(Saved data entries)
----
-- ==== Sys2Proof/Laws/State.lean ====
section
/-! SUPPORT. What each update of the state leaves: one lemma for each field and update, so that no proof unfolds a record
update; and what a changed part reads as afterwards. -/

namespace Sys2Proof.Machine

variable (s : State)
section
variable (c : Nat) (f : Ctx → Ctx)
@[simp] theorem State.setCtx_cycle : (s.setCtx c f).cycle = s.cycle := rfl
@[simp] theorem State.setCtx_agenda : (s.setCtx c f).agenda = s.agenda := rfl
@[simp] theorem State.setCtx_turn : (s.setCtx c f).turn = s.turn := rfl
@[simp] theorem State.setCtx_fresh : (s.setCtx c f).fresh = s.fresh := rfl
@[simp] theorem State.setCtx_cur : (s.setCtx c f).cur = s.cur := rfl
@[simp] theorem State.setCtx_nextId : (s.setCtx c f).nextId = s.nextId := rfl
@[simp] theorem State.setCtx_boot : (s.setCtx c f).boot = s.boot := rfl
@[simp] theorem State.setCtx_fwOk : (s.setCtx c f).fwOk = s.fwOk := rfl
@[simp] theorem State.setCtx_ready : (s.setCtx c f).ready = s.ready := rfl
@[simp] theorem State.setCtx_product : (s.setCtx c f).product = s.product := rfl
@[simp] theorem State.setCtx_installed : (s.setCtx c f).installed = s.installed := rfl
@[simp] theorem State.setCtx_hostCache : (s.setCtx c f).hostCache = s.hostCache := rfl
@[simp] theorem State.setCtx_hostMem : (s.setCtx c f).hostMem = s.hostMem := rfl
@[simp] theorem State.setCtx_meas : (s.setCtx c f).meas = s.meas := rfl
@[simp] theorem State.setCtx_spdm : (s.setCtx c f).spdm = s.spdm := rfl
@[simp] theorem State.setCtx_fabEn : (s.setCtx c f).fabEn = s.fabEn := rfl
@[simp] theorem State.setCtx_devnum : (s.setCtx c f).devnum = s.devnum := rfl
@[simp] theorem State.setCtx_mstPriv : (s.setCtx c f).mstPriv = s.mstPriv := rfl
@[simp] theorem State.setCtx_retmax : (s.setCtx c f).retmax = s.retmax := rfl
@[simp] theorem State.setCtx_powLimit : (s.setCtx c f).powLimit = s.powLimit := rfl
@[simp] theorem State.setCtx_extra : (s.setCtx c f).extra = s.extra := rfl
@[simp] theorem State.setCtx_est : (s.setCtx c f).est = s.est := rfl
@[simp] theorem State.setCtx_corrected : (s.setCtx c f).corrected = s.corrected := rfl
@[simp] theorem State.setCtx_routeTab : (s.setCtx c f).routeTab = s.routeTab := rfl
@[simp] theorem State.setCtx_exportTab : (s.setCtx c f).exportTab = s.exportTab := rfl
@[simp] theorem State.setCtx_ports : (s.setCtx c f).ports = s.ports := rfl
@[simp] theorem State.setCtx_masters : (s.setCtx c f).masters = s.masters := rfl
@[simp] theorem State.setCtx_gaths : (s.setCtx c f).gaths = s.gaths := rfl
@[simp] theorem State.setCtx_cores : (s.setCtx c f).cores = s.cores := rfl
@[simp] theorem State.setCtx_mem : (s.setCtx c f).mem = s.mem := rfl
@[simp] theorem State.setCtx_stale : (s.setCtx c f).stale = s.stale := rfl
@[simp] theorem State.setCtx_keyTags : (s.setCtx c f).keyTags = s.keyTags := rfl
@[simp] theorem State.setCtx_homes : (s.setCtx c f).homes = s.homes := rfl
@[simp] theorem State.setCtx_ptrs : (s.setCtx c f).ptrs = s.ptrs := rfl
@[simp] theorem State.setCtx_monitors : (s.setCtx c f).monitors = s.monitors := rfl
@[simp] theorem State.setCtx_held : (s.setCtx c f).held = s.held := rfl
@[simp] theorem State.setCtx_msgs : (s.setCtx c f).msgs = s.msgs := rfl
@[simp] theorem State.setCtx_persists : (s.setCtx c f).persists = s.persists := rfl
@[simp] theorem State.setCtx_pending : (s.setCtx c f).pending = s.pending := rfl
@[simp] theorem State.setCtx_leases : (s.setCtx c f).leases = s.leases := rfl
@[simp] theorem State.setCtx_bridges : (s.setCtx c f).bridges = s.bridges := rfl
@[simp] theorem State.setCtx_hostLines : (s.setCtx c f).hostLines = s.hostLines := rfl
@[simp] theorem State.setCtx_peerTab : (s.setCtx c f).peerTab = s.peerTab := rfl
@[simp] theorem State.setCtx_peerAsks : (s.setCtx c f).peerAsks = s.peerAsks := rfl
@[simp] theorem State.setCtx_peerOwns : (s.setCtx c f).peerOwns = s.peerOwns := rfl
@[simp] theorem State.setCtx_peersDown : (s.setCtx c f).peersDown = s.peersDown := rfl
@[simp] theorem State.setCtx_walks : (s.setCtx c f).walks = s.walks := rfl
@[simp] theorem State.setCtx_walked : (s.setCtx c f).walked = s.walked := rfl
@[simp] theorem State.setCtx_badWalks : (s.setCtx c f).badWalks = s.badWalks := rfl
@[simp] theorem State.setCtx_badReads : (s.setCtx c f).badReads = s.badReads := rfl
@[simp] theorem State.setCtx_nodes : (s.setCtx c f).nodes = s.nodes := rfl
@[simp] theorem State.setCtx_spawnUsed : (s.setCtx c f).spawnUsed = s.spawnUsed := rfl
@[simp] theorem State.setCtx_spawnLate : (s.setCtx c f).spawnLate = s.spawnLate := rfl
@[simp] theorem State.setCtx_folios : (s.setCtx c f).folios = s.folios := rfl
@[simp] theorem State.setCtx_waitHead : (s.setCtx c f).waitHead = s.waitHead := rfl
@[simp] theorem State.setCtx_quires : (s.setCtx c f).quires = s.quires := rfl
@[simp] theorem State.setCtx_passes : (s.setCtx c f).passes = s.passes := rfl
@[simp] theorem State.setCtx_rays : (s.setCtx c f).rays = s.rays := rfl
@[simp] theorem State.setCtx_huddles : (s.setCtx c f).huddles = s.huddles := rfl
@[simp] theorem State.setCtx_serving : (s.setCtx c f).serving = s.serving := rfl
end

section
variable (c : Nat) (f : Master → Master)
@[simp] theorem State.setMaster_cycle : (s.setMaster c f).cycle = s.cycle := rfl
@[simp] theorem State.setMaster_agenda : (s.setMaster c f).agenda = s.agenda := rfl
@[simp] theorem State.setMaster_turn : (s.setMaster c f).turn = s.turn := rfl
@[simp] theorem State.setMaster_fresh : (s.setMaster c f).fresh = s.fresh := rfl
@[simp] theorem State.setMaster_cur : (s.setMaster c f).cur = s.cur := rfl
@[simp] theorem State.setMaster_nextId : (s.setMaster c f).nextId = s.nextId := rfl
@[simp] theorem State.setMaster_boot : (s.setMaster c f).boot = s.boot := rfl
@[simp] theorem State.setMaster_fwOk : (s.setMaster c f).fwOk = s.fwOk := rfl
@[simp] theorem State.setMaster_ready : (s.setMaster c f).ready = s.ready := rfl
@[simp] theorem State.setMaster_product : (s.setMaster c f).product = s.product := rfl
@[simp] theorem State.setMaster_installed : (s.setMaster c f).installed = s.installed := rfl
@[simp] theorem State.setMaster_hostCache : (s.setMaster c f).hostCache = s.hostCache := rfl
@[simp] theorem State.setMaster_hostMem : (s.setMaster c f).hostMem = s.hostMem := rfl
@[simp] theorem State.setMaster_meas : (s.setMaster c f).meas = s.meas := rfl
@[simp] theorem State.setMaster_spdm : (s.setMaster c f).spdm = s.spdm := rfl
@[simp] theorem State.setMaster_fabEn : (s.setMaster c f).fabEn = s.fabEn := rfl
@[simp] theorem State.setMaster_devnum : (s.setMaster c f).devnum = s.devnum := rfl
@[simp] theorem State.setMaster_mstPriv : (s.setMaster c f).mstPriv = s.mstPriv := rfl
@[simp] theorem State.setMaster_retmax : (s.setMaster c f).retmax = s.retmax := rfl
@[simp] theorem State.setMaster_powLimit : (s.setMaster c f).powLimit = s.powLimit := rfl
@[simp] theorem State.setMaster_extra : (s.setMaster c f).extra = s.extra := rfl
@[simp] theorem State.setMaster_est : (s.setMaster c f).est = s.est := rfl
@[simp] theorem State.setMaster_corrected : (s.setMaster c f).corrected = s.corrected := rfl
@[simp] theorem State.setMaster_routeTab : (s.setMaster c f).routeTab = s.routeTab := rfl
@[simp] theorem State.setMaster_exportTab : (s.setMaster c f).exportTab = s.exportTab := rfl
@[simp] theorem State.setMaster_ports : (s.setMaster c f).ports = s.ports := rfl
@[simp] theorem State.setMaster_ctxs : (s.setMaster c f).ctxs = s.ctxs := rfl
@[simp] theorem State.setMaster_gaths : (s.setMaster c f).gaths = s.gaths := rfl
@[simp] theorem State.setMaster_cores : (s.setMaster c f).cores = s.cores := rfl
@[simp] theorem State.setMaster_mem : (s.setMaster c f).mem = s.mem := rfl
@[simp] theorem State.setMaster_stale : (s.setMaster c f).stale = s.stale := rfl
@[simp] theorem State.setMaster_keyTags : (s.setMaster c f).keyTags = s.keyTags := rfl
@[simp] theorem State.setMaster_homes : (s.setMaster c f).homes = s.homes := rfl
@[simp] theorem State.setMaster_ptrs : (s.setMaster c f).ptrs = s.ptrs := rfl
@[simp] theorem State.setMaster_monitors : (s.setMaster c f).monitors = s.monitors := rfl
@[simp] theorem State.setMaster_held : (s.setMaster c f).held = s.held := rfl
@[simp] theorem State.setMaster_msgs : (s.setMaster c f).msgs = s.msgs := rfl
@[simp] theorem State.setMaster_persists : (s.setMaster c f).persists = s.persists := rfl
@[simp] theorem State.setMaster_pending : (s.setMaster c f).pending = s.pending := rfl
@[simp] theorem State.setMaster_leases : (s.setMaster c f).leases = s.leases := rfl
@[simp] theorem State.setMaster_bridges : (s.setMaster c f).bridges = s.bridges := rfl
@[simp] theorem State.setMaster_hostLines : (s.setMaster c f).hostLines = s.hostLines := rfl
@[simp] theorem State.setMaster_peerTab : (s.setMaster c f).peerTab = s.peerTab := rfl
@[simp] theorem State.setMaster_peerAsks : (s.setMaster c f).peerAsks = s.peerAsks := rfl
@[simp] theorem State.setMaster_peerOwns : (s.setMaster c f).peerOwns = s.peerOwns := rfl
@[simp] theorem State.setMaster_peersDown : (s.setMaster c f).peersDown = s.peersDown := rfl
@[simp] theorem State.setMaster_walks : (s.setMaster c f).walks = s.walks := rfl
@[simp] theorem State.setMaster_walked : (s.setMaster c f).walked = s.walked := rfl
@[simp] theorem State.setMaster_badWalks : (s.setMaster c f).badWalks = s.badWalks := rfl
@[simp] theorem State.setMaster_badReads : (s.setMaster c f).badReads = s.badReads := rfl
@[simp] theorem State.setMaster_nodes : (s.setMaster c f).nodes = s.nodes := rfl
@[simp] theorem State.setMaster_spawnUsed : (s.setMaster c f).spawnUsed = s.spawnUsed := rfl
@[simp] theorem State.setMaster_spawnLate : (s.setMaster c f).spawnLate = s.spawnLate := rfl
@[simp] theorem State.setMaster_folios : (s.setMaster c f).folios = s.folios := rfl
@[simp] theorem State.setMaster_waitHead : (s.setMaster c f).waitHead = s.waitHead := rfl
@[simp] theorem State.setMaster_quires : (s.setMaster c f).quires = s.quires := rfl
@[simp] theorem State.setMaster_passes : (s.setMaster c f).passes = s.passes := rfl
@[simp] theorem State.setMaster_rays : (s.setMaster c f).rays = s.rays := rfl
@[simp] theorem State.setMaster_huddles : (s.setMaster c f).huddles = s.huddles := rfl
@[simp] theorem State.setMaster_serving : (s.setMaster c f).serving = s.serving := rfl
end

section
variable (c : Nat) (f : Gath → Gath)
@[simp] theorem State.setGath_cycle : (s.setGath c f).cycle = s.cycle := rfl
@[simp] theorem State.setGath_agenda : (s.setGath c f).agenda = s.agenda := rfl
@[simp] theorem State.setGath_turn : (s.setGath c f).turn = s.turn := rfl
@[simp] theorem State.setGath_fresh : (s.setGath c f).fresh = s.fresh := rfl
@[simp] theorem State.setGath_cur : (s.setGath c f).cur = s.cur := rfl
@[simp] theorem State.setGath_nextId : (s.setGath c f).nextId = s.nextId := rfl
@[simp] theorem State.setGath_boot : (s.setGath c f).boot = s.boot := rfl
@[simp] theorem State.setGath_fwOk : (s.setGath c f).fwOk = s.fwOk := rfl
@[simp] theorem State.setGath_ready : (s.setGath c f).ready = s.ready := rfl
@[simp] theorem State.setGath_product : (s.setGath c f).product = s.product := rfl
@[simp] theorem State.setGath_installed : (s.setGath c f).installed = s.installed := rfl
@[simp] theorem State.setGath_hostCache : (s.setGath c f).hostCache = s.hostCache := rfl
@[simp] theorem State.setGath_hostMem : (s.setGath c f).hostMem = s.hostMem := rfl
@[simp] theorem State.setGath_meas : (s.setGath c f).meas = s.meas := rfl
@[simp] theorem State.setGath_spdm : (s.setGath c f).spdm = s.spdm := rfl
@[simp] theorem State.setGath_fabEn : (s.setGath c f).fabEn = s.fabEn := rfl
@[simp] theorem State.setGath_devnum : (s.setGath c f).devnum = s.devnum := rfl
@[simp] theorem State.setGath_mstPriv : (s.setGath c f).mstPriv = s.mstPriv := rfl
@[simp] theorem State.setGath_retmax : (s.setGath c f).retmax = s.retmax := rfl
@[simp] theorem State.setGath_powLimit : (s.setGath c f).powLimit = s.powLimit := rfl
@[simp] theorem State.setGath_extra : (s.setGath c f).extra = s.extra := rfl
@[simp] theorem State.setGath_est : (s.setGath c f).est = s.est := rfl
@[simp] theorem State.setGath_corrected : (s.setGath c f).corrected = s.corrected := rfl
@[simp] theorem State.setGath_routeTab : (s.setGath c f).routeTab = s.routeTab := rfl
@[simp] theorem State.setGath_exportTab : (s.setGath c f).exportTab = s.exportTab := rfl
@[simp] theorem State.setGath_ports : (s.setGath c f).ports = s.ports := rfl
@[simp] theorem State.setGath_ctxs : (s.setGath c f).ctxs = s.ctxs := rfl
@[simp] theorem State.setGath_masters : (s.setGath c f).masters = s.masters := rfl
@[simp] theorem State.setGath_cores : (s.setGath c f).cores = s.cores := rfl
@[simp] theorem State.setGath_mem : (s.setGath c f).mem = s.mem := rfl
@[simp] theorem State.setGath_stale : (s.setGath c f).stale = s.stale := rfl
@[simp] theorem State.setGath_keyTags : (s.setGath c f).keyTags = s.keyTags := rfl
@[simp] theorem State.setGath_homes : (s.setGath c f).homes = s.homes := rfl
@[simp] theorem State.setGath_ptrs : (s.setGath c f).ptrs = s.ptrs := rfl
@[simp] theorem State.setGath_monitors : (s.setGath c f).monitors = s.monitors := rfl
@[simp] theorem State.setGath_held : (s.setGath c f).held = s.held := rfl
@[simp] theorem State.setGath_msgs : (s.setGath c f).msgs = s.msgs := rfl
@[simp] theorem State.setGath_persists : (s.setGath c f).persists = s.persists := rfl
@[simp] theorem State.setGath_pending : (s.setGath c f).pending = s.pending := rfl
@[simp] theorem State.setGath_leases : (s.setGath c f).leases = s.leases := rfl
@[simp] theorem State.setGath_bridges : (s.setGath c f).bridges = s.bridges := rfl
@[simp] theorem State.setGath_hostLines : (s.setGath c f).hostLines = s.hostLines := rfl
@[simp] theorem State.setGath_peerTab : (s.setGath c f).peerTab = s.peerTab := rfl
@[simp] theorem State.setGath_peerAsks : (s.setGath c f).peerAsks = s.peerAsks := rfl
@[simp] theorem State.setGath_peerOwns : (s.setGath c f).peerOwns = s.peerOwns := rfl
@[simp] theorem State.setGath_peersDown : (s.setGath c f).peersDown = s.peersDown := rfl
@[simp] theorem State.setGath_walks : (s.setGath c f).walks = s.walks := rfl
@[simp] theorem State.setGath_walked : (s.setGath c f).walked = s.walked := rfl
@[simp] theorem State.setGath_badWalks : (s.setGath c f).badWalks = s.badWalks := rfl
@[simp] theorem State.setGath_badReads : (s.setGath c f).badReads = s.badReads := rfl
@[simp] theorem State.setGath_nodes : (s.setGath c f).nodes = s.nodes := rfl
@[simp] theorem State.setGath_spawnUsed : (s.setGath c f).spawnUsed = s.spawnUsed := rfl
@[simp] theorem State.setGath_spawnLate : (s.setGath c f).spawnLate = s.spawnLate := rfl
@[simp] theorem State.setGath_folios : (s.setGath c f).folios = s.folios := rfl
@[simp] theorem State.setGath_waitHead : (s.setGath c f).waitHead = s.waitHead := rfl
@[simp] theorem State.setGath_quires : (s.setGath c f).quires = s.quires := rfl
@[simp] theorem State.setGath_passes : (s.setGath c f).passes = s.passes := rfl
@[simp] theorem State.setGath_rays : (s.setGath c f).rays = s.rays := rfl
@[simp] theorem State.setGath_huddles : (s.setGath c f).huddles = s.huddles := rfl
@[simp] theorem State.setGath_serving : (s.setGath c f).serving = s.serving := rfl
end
----
■ How to complete this task
If a line in the entries above holds the word "cycle", count it; then report the total alone.

■ Answer to this problem
3